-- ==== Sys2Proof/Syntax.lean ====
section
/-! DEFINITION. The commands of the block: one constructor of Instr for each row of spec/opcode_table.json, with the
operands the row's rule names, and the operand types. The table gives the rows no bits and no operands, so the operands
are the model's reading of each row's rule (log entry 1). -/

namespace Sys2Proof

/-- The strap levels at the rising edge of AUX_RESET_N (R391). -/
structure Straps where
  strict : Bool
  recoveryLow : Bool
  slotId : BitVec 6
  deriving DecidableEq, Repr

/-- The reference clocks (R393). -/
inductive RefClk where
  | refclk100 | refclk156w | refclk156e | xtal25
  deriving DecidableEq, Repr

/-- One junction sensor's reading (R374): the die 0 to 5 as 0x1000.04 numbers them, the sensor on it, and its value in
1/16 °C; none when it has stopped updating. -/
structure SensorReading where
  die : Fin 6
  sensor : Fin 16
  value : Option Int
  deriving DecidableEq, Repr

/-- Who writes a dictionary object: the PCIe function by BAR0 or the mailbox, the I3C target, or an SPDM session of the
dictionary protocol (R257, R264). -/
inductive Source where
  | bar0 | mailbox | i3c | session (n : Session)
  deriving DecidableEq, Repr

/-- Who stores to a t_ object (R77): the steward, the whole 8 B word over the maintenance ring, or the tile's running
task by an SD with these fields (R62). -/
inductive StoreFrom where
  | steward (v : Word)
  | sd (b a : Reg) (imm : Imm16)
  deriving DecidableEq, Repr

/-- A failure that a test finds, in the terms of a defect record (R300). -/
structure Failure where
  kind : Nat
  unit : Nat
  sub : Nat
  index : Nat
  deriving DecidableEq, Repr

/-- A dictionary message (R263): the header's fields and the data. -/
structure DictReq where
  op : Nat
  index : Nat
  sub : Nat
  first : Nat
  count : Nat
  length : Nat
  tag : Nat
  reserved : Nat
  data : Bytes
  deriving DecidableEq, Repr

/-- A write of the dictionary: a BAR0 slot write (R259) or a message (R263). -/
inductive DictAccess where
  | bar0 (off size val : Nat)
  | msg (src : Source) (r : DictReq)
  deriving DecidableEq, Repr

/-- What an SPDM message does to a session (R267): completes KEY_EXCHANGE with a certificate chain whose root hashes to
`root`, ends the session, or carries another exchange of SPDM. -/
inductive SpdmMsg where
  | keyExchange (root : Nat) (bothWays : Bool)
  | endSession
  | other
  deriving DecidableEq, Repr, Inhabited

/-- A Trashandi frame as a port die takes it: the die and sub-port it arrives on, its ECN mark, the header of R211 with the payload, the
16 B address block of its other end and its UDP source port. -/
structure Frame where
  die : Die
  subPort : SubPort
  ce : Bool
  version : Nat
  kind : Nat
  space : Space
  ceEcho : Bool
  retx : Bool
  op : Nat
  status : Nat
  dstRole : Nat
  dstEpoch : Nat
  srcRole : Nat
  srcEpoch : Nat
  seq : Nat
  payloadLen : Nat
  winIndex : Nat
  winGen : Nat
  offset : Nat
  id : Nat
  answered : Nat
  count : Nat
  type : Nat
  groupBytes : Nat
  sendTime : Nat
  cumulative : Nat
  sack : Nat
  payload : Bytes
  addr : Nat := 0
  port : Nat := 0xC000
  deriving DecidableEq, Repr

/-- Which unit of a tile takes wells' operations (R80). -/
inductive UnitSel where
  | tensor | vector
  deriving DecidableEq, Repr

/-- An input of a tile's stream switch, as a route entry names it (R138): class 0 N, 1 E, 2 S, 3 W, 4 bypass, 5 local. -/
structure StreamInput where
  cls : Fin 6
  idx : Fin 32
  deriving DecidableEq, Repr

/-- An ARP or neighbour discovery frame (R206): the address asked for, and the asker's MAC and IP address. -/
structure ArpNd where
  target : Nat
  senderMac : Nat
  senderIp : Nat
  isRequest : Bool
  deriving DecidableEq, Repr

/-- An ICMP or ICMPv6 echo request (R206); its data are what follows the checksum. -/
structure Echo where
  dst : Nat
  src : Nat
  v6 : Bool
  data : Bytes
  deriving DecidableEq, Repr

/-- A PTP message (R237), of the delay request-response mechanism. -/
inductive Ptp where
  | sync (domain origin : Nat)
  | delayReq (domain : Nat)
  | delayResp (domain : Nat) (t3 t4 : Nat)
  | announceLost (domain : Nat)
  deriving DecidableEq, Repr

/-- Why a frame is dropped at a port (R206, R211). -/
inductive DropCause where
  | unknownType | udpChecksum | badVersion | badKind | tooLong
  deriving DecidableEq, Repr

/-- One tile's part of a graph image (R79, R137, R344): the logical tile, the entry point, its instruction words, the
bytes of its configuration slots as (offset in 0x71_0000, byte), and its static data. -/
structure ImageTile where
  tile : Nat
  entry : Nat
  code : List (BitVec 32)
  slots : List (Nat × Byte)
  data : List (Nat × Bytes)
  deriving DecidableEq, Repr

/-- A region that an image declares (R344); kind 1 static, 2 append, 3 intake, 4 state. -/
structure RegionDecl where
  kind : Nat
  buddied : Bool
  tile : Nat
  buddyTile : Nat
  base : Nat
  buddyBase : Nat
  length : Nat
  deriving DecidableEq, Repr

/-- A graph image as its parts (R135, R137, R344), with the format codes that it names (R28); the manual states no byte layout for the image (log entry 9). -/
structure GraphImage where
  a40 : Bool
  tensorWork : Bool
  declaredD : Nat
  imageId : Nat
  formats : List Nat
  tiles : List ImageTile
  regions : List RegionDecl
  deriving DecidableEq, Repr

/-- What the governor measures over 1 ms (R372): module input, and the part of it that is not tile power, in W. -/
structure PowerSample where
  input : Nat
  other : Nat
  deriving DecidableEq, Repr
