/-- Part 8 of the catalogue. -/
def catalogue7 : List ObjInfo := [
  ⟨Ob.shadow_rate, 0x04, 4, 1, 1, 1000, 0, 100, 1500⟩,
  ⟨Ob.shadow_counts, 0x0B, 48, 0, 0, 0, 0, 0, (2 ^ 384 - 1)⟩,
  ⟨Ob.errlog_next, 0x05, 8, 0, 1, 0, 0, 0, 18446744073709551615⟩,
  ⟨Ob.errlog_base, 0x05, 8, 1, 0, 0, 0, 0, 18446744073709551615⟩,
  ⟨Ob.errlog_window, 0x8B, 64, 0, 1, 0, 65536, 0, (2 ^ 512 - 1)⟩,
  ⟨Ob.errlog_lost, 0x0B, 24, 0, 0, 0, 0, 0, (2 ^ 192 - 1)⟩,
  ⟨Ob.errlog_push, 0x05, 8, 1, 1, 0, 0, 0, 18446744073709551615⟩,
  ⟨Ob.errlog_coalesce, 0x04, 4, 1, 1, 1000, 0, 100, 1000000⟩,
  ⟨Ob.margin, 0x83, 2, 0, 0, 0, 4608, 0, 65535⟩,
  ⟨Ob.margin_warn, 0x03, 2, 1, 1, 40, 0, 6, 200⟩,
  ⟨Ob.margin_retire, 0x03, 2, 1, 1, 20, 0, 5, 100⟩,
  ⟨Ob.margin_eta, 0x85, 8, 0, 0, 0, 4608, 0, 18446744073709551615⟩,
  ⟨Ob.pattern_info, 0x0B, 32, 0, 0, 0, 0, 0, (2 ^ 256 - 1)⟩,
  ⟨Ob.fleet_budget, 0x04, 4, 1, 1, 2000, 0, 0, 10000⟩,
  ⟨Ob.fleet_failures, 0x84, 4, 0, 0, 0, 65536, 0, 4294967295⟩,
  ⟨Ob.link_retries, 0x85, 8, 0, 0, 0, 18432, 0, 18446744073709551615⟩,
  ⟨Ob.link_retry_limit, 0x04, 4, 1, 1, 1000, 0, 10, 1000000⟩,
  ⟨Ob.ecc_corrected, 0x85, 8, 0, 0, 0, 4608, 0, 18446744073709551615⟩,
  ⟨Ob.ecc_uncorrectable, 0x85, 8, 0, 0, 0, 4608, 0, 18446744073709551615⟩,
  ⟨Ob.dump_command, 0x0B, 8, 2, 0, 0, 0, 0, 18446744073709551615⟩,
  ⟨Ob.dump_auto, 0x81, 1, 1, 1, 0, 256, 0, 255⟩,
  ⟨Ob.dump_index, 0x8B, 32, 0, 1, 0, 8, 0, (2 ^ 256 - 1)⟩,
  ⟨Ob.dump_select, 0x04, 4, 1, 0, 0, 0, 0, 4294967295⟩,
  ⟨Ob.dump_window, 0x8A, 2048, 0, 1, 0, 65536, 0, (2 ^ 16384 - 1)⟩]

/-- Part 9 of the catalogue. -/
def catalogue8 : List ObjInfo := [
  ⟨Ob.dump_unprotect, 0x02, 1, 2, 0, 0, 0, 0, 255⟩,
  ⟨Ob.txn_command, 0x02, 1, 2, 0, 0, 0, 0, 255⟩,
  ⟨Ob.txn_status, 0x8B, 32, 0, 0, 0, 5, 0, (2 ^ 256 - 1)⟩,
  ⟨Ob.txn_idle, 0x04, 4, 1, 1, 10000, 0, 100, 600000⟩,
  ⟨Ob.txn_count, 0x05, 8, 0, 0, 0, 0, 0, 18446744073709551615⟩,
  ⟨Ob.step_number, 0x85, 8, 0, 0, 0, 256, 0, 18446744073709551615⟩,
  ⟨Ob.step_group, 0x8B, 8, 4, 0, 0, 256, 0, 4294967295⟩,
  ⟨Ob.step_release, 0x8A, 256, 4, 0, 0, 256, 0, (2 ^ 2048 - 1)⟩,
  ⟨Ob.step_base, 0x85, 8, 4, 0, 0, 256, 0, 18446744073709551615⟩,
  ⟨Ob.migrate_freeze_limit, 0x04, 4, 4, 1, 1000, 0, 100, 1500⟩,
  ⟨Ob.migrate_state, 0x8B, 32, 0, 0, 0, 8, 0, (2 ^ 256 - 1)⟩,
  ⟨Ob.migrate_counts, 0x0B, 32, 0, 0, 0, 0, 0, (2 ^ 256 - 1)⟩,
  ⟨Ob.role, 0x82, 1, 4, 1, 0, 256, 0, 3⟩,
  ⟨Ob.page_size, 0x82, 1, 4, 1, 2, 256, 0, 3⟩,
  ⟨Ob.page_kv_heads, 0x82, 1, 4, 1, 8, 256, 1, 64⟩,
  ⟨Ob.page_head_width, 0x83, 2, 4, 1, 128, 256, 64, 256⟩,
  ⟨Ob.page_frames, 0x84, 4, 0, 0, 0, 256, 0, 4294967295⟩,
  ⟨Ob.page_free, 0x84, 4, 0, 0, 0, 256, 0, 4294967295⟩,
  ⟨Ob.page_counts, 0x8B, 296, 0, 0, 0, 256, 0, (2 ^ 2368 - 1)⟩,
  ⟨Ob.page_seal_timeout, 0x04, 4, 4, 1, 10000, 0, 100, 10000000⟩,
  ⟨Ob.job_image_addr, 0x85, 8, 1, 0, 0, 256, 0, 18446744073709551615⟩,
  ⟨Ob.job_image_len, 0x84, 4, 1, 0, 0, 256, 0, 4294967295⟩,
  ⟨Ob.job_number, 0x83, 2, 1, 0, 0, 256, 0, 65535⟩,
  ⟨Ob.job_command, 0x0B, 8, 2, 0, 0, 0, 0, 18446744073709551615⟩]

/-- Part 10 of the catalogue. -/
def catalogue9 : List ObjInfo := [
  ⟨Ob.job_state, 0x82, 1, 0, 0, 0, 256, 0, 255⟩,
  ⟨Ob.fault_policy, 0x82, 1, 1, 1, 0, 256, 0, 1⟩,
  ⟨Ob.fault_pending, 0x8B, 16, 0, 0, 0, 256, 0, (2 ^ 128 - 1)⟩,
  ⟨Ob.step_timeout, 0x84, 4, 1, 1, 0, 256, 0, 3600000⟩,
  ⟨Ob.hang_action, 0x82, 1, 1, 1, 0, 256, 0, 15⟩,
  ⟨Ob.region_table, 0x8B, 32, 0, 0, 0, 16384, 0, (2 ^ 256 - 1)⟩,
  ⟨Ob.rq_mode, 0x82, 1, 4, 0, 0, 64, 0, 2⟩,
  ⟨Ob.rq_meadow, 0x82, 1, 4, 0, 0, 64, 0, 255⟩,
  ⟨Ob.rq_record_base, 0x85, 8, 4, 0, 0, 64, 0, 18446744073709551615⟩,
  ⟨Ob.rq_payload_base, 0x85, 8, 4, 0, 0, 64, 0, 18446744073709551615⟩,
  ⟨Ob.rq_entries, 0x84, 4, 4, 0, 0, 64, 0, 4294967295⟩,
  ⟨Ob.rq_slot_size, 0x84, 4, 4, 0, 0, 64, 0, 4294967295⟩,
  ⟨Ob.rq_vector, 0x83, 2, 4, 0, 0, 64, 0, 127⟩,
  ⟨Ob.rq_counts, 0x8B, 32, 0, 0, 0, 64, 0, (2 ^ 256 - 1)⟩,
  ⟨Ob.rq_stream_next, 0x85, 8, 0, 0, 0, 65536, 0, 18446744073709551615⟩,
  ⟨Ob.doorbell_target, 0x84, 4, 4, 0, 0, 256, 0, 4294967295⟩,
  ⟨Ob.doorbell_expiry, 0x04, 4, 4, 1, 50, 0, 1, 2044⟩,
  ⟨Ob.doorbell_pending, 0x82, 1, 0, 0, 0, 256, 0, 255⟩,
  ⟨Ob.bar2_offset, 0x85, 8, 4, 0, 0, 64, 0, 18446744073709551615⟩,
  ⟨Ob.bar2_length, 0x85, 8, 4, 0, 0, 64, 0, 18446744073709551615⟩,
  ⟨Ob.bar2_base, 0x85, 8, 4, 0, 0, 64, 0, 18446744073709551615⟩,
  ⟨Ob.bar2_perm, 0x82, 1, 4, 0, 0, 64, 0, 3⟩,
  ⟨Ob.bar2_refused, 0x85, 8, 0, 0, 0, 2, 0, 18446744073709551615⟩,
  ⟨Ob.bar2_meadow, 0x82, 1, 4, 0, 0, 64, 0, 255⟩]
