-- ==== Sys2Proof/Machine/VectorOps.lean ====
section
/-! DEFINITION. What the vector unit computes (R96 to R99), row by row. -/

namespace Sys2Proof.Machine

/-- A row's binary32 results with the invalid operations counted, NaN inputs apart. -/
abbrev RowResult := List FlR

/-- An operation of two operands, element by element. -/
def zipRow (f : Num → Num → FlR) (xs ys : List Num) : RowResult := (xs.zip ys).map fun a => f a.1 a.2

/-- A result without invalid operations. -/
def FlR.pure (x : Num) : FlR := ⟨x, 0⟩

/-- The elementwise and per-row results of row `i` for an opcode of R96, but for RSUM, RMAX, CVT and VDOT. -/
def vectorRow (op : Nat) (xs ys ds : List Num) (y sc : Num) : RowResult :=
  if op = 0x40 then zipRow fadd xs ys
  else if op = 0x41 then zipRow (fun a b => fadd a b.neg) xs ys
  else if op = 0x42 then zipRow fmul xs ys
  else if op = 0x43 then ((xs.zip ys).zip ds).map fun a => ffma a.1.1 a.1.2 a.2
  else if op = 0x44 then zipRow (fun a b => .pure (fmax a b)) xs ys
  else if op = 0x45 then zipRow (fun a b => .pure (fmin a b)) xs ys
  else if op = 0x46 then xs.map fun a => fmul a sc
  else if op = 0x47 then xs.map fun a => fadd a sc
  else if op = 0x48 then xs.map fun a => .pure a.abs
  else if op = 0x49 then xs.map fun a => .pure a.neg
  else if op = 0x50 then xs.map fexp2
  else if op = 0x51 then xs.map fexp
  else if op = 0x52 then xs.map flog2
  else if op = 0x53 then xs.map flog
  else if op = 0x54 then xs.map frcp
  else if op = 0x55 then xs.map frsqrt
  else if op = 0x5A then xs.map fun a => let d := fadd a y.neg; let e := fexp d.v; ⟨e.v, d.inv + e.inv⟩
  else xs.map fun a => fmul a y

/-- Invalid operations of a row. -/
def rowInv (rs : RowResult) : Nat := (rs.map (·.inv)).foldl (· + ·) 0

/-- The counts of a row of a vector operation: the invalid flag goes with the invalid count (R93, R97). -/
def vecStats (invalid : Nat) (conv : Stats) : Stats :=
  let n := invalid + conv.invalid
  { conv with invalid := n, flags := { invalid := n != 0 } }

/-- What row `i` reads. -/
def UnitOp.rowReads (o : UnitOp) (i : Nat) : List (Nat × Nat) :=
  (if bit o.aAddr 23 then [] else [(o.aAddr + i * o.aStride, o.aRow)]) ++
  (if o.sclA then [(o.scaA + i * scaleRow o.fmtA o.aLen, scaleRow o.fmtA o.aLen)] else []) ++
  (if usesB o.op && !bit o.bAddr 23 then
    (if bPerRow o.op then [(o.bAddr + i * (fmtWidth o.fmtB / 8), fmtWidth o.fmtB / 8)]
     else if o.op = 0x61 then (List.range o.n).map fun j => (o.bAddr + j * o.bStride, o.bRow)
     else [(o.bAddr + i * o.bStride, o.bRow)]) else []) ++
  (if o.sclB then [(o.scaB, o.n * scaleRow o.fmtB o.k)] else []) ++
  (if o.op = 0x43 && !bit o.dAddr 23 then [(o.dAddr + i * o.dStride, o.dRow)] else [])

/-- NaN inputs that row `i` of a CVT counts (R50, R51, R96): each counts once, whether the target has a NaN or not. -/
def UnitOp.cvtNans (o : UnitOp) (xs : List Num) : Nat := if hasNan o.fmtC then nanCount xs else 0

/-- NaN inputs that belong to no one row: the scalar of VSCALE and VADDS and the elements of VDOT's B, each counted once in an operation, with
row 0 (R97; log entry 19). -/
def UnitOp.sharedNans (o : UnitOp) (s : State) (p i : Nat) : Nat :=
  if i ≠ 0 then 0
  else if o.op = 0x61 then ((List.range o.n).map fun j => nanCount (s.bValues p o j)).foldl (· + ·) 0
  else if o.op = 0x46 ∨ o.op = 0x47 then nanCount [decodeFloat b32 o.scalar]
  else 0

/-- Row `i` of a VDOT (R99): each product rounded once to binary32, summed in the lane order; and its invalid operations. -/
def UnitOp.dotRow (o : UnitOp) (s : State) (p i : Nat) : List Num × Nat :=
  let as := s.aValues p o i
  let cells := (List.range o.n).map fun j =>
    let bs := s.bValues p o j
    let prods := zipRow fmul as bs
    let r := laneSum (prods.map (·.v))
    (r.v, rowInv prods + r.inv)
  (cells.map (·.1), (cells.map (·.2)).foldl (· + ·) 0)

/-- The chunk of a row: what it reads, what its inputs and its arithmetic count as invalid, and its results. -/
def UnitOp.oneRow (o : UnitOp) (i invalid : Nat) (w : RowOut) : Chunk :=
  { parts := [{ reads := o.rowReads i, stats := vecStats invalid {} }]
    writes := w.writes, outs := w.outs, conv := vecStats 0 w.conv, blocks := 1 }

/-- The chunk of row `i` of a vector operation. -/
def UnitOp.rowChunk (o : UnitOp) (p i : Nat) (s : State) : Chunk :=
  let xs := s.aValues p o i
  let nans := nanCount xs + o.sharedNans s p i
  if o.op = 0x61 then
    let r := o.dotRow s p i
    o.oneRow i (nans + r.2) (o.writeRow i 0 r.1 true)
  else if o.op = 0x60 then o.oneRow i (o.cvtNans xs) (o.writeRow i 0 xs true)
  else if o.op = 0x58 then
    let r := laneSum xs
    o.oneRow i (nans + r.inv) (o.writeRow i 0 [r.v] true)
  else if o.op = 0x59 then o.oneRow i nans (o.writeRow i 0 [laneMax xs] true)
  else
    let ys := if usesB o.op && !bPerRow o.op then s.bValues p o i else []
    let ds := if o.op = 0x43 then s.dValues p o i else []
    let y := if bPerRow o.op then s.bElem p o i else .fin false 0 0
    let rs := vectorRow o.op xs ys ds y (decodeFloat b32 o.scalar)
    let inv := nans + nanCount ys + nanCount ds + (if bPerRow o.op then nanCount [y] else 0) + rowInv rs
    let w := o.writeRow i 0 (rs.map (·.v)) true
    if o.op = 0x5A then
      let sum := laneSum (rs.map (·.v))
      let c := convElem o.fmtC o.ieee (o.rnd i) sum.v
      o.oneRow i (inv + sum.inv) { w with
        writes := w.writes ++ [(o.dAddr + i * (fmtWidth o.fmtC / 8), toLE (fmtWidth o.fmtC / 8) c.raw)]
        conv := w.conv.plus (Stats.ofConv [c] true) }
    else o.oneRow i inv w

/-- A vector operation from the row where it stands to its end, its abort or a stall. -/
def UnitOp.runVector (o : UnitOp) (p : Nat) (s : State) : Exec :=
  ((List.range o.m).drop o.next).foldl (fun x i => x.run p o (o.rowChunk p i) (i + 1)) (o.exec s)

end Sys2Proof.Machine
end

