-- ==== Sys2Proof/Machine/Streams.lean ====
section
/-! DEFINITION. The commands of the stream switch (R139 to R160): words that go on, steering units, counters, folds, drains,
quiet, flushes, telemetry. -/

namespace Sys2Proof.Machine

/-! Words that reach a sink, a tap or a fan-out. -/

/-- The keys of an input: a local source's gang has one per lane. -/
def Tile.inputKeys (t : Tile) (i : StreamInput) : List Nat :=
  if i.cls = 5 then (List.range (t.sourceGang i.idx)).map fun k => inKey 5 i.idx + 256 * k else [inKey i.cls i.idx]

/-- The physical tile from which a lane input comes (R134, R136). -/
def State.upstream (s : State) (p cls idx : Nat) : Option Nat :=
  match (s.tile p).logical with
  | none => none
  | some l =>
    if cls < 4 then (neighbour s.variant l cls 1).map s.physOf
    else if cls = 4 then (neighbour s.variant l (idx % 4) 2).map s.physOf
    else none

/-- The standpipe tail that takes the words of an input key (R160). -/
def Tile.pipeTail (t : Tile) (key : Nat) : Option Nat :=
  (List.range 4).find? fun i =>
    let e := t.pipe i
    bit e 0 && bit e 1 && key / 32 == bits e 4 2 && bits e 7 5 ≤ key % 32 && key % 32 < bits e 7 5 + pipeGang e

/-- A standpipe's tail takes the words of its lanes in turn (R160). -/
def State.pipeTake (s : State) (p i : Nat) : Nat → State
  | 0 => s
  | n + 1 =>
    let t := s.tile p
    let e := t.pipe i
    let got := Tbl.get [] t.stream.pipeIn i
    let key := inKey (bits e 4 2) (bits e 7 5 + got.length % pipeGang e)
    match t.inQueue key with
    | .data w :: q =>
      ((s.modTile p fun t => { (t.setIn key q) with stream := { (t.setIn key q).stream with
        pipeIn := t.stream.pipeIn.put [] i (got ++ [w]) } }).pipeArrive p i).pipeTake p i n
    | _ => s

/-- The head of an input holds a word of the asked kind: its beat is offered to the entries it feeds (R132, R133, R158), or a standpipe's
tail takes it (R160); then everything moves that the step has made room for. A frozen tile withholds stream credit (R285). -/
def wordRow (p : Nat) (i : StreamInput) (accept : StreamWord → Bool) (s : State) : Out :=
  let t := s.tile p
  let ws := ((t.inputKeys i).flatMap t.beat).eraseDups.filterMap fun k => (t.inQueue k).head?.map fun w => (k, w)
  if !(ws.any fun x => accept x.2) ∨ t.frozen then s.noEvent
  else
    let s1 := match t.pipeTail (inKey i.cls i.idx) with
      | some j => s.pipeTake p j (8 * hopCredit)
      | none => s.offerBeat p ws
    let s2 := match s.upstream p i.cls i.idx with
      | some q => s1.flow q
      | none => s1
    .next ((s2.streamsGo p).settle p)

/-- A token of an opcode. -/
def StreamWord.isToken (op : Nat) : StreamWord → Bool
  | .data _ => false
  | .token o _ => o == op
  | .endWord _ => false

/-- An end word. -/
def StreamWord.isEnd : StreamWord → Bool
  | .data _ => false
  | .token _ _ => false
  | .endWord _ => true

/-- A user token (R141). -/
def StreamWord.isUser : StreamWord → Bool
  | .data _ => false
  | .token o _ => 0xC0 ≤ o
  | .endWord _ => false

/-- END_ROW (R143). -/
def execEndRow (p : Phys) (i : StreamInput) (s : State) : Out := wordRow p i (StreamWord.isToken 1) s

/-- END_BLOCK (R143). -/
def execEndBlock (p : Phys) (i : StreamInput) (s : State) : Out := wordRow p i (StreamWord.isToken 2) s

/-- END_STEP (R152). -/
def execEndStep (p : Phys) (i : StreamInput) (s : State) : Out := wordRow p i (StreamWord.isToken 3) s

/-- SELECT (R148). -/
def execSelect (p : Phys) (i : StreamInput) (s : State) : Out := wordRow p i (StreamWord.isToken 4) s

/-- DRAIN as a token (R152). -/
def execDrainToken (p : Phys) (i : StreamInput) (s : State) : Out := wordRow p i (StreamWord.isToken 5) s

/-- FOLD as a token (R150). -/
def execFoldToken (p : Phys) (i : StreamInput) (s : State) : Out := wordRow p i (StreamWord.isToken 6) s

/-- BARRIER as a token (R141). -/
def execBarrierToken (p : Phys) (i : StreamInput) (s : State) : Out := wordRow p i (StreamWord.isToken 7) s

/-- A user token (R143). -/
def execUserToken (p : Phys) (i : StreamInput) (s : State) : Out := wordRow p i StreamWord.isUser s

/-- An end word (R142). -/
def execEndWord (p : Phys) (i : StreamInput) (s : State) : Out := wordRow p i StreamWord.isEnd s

[Work request] Using the entries above, give again exactly the lines from the line holding "16 B address" through the line holding "dstRole : Nat". Include both end lines and nothing else.

[Task answer]
16 B address block of its other end and its UDP source port. -/
structure Frame where
  die : Die
  subPort : SubPort
  ce : Bool
  version : Nat
  kind : Nat
  space : Space
  ceEcho : Bool
  retx : Bool
  op : Nat
  status : Nat
  dstRole : Nat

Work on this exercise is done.